═══ Data to process

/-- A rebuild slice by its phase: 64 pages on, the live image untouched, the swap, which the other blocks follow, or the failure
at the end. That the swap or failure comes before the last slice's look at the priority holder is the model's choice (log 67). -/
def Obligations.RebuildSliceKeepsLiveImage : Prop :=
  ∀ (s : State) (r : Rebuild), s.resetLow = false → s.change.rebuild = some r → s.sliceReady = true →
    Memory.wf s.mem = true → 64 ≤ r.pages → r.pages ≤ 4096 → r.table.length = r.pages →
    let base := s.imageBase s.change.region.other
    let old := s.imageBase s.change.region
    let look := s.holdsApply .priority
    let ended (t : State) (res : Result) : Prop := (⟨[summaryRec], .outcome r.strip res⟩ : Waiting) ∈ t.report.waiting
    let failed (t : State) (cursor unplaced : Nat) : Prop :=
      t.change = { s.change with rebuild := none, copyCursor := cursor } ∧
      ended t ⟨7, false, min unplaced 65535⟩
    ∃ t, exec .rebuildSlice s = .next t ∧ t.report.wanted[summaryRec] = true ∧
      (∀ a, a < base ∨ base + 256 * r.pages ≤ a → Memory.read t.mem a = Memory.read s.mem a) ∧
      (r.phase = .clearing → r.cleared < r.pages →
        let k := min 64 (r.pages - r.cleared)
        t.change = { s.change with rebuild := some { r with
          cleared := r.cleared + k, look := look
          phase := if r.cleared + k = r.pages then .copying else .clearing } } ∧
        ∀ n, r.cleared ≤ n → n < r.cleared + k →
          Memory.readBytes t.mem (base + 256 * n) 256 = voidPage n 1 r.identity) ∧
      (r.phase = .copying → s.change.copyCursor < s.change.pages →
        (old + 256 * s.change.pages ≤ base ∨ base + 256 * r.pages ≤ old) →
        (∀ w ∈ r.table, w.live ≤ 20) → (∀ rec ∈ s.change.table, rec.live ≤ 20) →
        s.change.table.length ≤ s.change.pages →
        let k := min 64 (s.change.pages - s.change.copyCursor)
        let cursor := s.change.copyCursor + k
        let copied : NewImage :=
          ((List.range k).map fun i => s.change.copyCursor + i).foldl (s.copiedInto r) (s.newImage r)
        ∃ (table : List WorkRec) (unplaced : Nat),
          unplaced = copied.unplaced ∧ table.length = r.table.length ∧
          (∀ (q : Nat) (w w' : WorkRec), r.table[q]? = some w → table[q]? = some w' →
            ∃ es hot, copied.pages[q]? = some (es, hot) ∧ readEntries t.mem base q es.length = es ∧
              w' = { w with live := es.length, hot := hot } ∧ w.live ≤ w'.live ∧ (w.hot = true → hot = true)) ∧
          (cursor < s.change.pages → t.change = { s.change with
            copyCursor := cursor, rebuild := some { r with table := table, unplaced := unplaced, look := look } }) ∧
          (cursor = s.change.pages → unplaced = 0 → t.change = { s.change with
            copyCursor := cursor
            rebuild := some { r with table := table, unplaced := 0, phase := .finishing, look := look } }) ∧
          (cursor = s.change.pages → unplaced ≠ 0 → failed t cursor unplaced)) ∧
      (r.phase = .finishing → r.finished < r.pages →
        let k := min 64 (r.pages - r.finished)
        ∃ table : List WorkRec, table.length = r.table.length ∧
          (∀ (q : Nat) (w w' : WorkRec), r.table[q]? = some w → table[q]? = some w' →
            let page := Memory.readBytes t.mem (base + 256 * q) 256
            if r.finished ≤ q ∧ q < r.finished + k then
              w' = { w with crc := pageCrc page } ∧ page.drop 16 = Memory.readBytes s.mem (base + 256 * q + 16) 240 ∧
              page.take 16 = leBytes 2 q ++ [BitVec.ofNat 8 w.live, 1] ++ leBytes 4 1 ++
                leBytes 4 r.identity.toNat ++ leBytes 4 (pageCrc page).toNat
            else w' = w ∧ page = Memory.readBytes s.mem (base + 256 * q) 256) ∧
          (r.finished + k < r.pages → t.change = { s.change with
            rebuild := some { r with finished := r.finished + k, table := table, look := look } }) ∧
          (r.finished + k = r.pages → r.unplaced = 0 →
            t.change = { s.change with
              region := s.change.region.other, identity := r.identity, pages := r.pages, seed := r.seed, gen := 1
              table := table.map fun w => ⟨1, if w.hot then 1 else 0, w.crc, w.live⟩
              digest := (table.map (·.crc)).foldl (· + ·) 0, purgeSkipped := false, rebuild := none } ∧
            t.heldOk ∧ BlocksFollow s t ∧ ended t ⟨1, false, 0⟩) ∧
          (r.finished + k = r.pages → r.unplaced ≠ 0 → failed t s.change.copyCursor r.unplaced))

══════

> _Requirement_: Whenever a line of the data contains "leBytes", it counts; state how many such lines there are, with nothing added.

> _Exercise result_: 2